Here we're using another test string, "tenletters", which happens to be ten letters long. Fun, huh?

This is an excellent example of why custom assertions are valuable. Within a loop (checking a list of values), without a message for the assertEquals(), we would not know the value for which the assertion failed. But in this case, with the custom assertion, we get the output showing the value (10) that failed:

junit.framework.AssertionFailedError: pstr: ''tenletters' (0)'; num: 10 expected:<true> but was:<false>
	at org.incava.text.TestPosString.assertHasNumMore(TestPosString.java:51)
	at org.incava.text.TestPosString.testHasNumMore(TestPosString.java:131)
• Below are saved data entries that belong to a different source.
-- ==== Sys2Proof/Certificates/Slice0/Obligations.lean ====
section
/-! DEFINITION. Sys2Proof/Certificates/Slice0/Obligations.lean: the statements about the block. Nothing is
proved here. `R<n>` is a numbered rule of spec/; where a rule is the spec's own inference ("[derived: …]"),
or a clause is the model's choice, the docstring says so. -/

open Sys2Proof Sys2Proof.Machine Sys2Proof.Spec

/-! ## Operands and masks -/

/-- 10_state.md R24 with decision D2: read as two's complement, `bits` is legal exactly for the patterns
0 to 23; -1 and 24 are not legal. -/
def Obligations.LegalBitsAreThePatternsUpTo23 : Prop :=
  ∀ bits : Word, (Legal bits ↔ bits.toNat ≤ 23) ∧ (bitsInRange (sext32 bits) = true ↔ Legal bits)

/-- 10_state.md R26 as numbers, and the consequence R27 draws ("[derived: …]"): keepMask has bits 31:23. -/
def Obligations.MasksAreTheirNumbers : Prop :=
  ∀ n : Nat, 1 ≤ n → n ≤ 23 →
    (dropMask n).toNat = 2 ^ n - 1 ∧
    (keepMask n).toNat = 2 ^ 32 - 2 ^ n ∧
    (roundThreshold n).toNat = 2 ^ (n - 1) ∧
    (increment n).toNat = 2 ^ n ∧
    ∀ k, 23 ≤ k → k < 32 → (keepMask n).getLsbD k = true

/-! ## Encoding -/

/-- 30_encoding.md R41: every value of `ctrl` selects exactly one operation, which reads these fields. -/
def Obligations.CtrlSelectsOneOperation : Prop :=
  ∀ q : Request,
    (q.ctrl = 0b00#2 → decode q = .truncZ q.value q.bits) ∧
    (q.ctrl = 0b01#2 → decode q = .truncR q.value q.bits) ∧
    (q.ctrl = 0b10#2 → decode q = .truncaZ q.data q.bits) ∧
    (q.ctrl = 0b11#2 → decode q = .truncaR q.data q.bits) ∧
    (q.ctrl = 0b00#2 ∨ q.ctrl = 0b01#2 ∨ q.ctrl = 0b10#2 ∨ q.ctrl = 0b11#2)

/-- Requests written out from the written encodings of 95_test_vectors.md (S1, Z3, A2, A3) decode to the
operations they stand for, as fields and as packed words; the packing is the model's choice (log 8). -/
def Obligations.WrittenRequestsDecode : Prop :=
  decode { ctrl := 0b01#2, value := 0x3EAAAAAB#32, data := [], bits := 0x00000004#32 }
    = .truncR 0x3EAAAAAB#32 4#32 ∧
  decode { ctrl := 0b00#2, value := 0x3EAAAAAB#32, data := [], bits := 0x00000004#32 }
    = .truncZ 0x3EAAAAAB#32 4#32 ∧
  decode { ctrl := 0b10#2, value := 0#32, data := [0x3EAAAAAB#32, 0x00000000#32], bits := 4#32 }
    = .truncaZ [0x3EAAAAAB#32, 0#32] 4#32 ∧
  decodeTableWord 72 (0b01 + 2 ^ 2 * 0x00000004 + 2 ^ 34 * 0x3EAAAAAB)
    = some (.truncR 0x3EAAAAAB#32 4#32) ∧
  decodeTableWord 40 (0b11 + 2 ^ 2 * 0x00000004) = some (.truncaR [] 4#32)

/-- Decode and encode agree on the packed word of every operation with every operand, also when the
length is rounded up (to whole bytes, or anything short of another element). The packing is the model's
choice (log 8); that no field's bit is dropped rests on 30_encoding.md R38, R41. -/
def Obligations.PackedWordRoundTrip : Prop :=
  ∀ (i : Instr) (k : Nat), k < 32 → decodeTableWord (encodedBits i + k) (encodeWord i) = some i

/-- A packed word has one meaning and an operation one packed word: what decodes to `i` in `i`'s own
length is `i`'s word (log 8). -/
def Obligations.PackedWordIsCanonical : Prop :=
  ∀ (nbits w : Nat) (i : Instr), decodeTableWord nbits w = some i → w < 2 ^ nbits →
    nbits = encodedBits i → encodeWord i = w

/-- 30_encoding.md R43: TRUNC.R and TRUNC.Z ignore `data`, TRUNCA.R and TRUNCA.Z ignore `value`; an
ignored field has no effect, whatever it holds. -/
def Obligations.UnusedOperandIsIgnored : Prop :=
  ∀ (s : State) (q q' : Request) (rest : List Request),
    q.ctrl = q'.ctrl → q.bits = q'.bits →
    (q.isArray = false → q.value = q'.value) → (q.isArray = true → q.data = q'.data) →
    step { s with pending := q :: rest } = step { s with pending := q' :: rest }

/-- The text of every statement of 30_encoding.md R45 and R46 reads back as that statement, also with a
comment behind it. The spacing written is the model's choice (log 11). -/
def Obligations.AssemblyTextRoundTrip : Prop :=
  ∀ (st : Stmt) (comment : List Char),
    readStmt st.text = some st ∧
    assembleLine (st.text ++ ';' :: comment) = some (encode st.expand)

/-- 30_encoding.md R46: TRUNC expands to TRUNC.R and TRUNCA to TRUNCA.R, and there is no other
pseudo-instruction. -/
def Obligations.PseudoInstructionsCarryRound : Prop :=
  (∀ value bits : Word, assembleLine (Stmt.text (.trunc value bits))
      = assembleLine (Stmt.text (.op (.truncR value bits))) ∧
    assembleLine (Stmt.text (.trunc value bits)) = some (encode (.truncR value bits))) ∧
  (∀ (data : List Word) (bits : Word), assembleLine (Stmt.text (.trunca data bits))
      = assembleLine (Stmt.text (.op (.truncaR data bits))) ∧
    assembleLine (Stmt.text (.trunca data bits)) = some (encode (.truncaR data bits))) ∧
  (∀ st : Stmt, (∃ i, st = .op i ∧ st.expand = i) ∨ (∃ v b, st = .trunc v b) ∨ (∃ d b, st = .trunca d b))

/-- 30_encoding.md R47: the two written requests it gives. -/
def Obligations.WrittenEncodingExamples : Prop :=
  (assembleLine "TRUNC.R 0x3EAAAAAB, 4".toList).map writtenEncoding
    = some "ctrl=01 bits=00000004 value=3EAAAAAB".toList ∧
  (assembleLine "TRUNC.Z 0x00000000, -1".toList).map writtenEncoding
    = some "ctrl=00 bits=FFFFFFFF value=00000000".toList

/-! ## One step -/

/-- 00_scope.md R13: a step is one complete operation, the operation its request decodes to, run on the
block without that request. (That reset is looked at first is the model's choice, log 3.) -/
def Obligations.StepRunsTheDecodedRequest : Prop :=
  ∀ (s : State) (q : Request) (rest : List Request),
    s.resetAsserted = false → s.pending = q :: rest →
    step s = exec (decode q) { s with pending := rest }

/-- A request packed in a word and presented as the next one is what the next step runs (the model's
choice, logs 8 and 9). -/
def Obligations.PackedWordRunsNext : Prop :=
  ∀ (s : State) (nbits w : Nat) (i : Instr), decodeTableWord nbits w = some i →
    step (s.withFetchWord nbits w) = exec i { s with resetAsserted := false }

/-- With no request and no reset the block waits (the model's choice, log 4). -/
def Obligations.IdleBlockWaits : Prop :=
  ∀ s : State, s.resetAsserted = false → s.pending = [] → step s = .next s

/-- 70_reset_and_hazards.md R87: a request in flight when reset is asserted produces no response and has
no other effect; issued again, it is worked as ever. (That every request presented counts as in flight,
and that reset lasts one step, is the model's choice, log 3.) -/
def Obligations.ResetDropsRequestsInFlight : Prop :=
  ∀ (s : State) (q : Request),
    step s.assertReset
      = .next { pending := [], resetAsserted := false, maxArrayLen := s.maxArrayLen,
                served := s.served } ∧
    ∀ t, step s.assertReset = .next t →
      step (t.present q) = exec (decode q) { s with pending := [], resetAsserted := false }

/-- 70_reset_and_hazards.md R86 ("[derived: …]"): reset cannot be observed through any response. The
request presented after a reset gets the response it gets with no reset before it. -/
def Obligations.ResetIsUnobservable : Prop :=
  ∀ (s t u : State) (q : Request),
    step s.assertReset = .next t →
    step { s with pending := [q], resetAsserted := false } = .next u →
    ∃ x, u.served = s.served ++ [x] ∧
      ∃ t', step (t.present q) = .next t' ∧ t'.served = t.served ++ [x]

/-! ## Results, completion and frames -/

/-- 10_state.md R15, R19, R20 and 70_reset_and_hazards.md R92: an operation that goes on delivers exactly
one response, to its own request, and changes nothing else of the block. For all four operations. -/
def Obligations.ExecDeliversOneResponseOnly : Prop :=
  ∀ (i : Instr) (s t : State), exec i s = .next t →
    t.pending = s.pending ∧ t.resetAsserted = s.resetAsserted ∧ t.maxArrayLen = s.maxArrayLen ∧
    ∃ r, t.served = s.served ++ [{ request := i, response := r }]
That actually shows that the test is incorrect: there are only 9 more characters from the initial position in the string. So we change the end of the range from 10 to 9 (that is, the range is 0 through 9), rerun, and the tests pass.
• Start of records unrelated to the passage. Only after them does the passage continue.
-- ==== Sys2Proof/Laws/Truncate.lean ====
section
/-! SUPPORT. Sys2Proof/Laws/Truncate.lean: the masks and the parts of the algorithm as numbers, and what
the two core functions can answer. -/

namespace Sys2Proof.Machine

theorem one_shiftLeft_toNat {n : Nat} (h : n < 32) : (1#32 <<< n).toNat = 2 ^ n := by
  have : 2 ^ n < 2 ^ 32 := Nat.pow_lt_pow_right (by omega) h
  simp only [BitVec.toNat_shiftLeft, BitVec.toNat_ofNat, Nat.shiftLeft_eq]
  rw [Nat.mod_eq_of_lt (a := 1) (by omega), Nat.one_mul, Nat.mod_eq_of_lt this]

theorem increment_toNat {n : Nat} (h : n < 32) : (increment n).toNat = 2 ^ n :=
  one_shiftLeft_toNat h

theorem roundThreshold_toNat {n : Nat} (h : n ≤ 32) : (roundThreshold n).toNat = 2 ^ (n - 1) :=
  one_shiftLeft_toNat (by omega)

theorem dropMask_toNat {n : Nat} (h : n < 32) : (dropMask n).toNat = 2 ^ n - 1 := by
  have h1 := one_shiftLeft_toNat h
  have h2 : 2 ^ n < 2 ^ 32 := Nat.pow_lt_pow_right (by omega) h
  have h3 : 0 < 2 ^ n := Nat.two_pow_pos n
  rw [dropMask, BitVec.toNat_sub, h1]
  simp only [BitVec.toNat_ofNat]
  omega

theorem keepMask_toNat {n : Nat} (h : n < 32) : (keepMask n).toNat = 2 ^ 32 - 2 ^ n := by
  have h3 : 0 < 2 ^ n := Nat.two_pow_pos n
  rw [keepMask, BitVec.toNat_not, dropMask_toNat h]
  omega

theorem dropped_toNat (v : Word) {n : Nat} (h : n < 32) : (dropped v n).toNat = v.toNat % 2 ^ n := by
  rw [dropped, BitVec.toNat_and, dropMask_toNat h, Nat.and_two_pow_sub_one_eq_mod]

theorem masked_add_dropped (v : Word) (n : Nat) : masked v n + dropped v n = v := by
  rw [masked, dropped, keepMask, BitVec.add_eq_or_of_and_eq_zero]
  · ext k hk
    simp only [BitVec.getElem_or, BitVec.getElem_and, BitVec.getElem_not]
    cases v[k] <;> cases (dropMask n)[k] <;> rfl
  · ext k hk
    simp only [BitVec.getElem_and, BitVec.getElem_not, BitVec.getElem_zero]
    cases v[k] <;> cases (dropMask n)[k] <;> rfl

theorem masked_toNat (v : Word) {n : Nat} (h : n < 32) :
    (masked v n).toNat = v.toNat - v.toNat % 2 ^ n := by
  have h1 : masked v n = v - dropped v n := by
    rw [eq_comm, BitVec.sub_eq_iff_eq_add]; exact (masked_add_dropped v n).symm
  have h2 := Nat.mod_le v.toNat (2 ^ n)
  have h3 := v.isLt
  rw [h1, BitVec.toNat_sub, dropped_toNat v h]
  omega

theorem getLsbD_dropMask {n : Nat} (h : n < 32) (k : Nat) :
    (dropMask n).getLsbD k = decide (k < n) := by
  rw [← BitVec.testBit_toNat, dropMask_toNat h, Nat.testBit_two_pow_sub_one]

theorem getLsbD_masked (v : Word) {n : Nat} (h : n < 32) (k : Nat) :
    (masked v n).getLsbD k = (decide (n ≤ k) && v.getLsbD k) := by
  rw [masked, keepMask, BitVec.getLsbD_and, BitVec.getLsbD_not, getLsbD_dropMask h]
  by_cases hk : k < 32
  · by_cases hn : k < n
    · simp [hn]
    · have : n ≤ k := by omega
      simp [hk, hn, this]
  · simp [BitVec.getLsbD_of_ge v k (by omega)]

theorem bitsInRange_iff (b : Int) : bitsInRange b = true ↔ 0 ≤ b ∧ b ≤ 23 := by
  simp [bitsInRange]

/-- The core answers a word exactly for `b` in range, and which word. -/
theorem truncateCore_eq_ok_iff (v : Word) (b : Int) (round : Bool) (w : Word) :
    truncateCore v b round = .ok w ↔
      (0 ≤ b ∧ b ≤ 23) ∧ truncateLegal v b.toNat round = w := by
  rw [truncateCore, ← bitsInRange_iff]
  cases bitsInRange b <;> simp

/-- The core answers InvalidArgument exactly for `b` out of range. -/
theorem truncateCore_eq_error_iff (v : Word) (b : Int) (round : Bool) (e : InvalidArgument) :
    truncateCore v b round = .error e ↔ ¬(0 ≤ b ∧ b ≤ 23) := by
  rw [truncateCore, ← bitsInRange_iff]
  cases e; cases bitsInRange b <;> simp

/-- The array core answers a sequence exactly for `b` in range, and which sequence. -/
theorem truncateArrayCore_eq_ok_iff (data : List Word) (b : Int) (round : Bool) (ws : List Word) :
    truncateArrayCore data b round = .ok ws ↔
      (0 ≤ b ∧ b ≤ 23) ∧ (data.map fun v => truncateLegal v b.toNat round) = ws := by
  rw [truncateArrayCore, ← bitsInRange_iff]
  cases bitsInRange b <;> simp

/-- The array core answers InvalidArgument exactly for `b` out of range. -/
theorem truncateArrayCore_eq_error_iff (data : List Word) (b : Int) (round : Bool)
    (e : InvalidArgument) :
    truncateArrayCore data b round = .error e ↔ ¬(0 ≤ b ∧ b ≤ 23) := by
  rw [truncateArrayCore, ← bitsInRange_iff]
  cases e; cases bitsInRange b <;> simp

end Sys2Proof.Machine
end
From the old class, we will pull the consume and consumeTo, amending their names and their code, starting with advanceTo, which is derived from the old consumeTo:

    public void advanceTo(String what) {
        while (this.pos < this.len && this.pos + what.length() < this.len && !this.str.substring(this.pos).startsWith(what)) {
            ++this.pos;
        }
    }

    public void testAdvanceTo() {
        assertCurrentChar('a', abc);
        abc.advanceTo("b");
        assertCurrentChar('b', abc);
        abc.advanceTo("c");
        assertCurrentChar('c', abc);
        abc.advanceTo("d");
        assertCurrentChar(null, abc);
    }

That raises another question: what happens when we advance to the end of the string? Should the current character be the last one, or should it be null?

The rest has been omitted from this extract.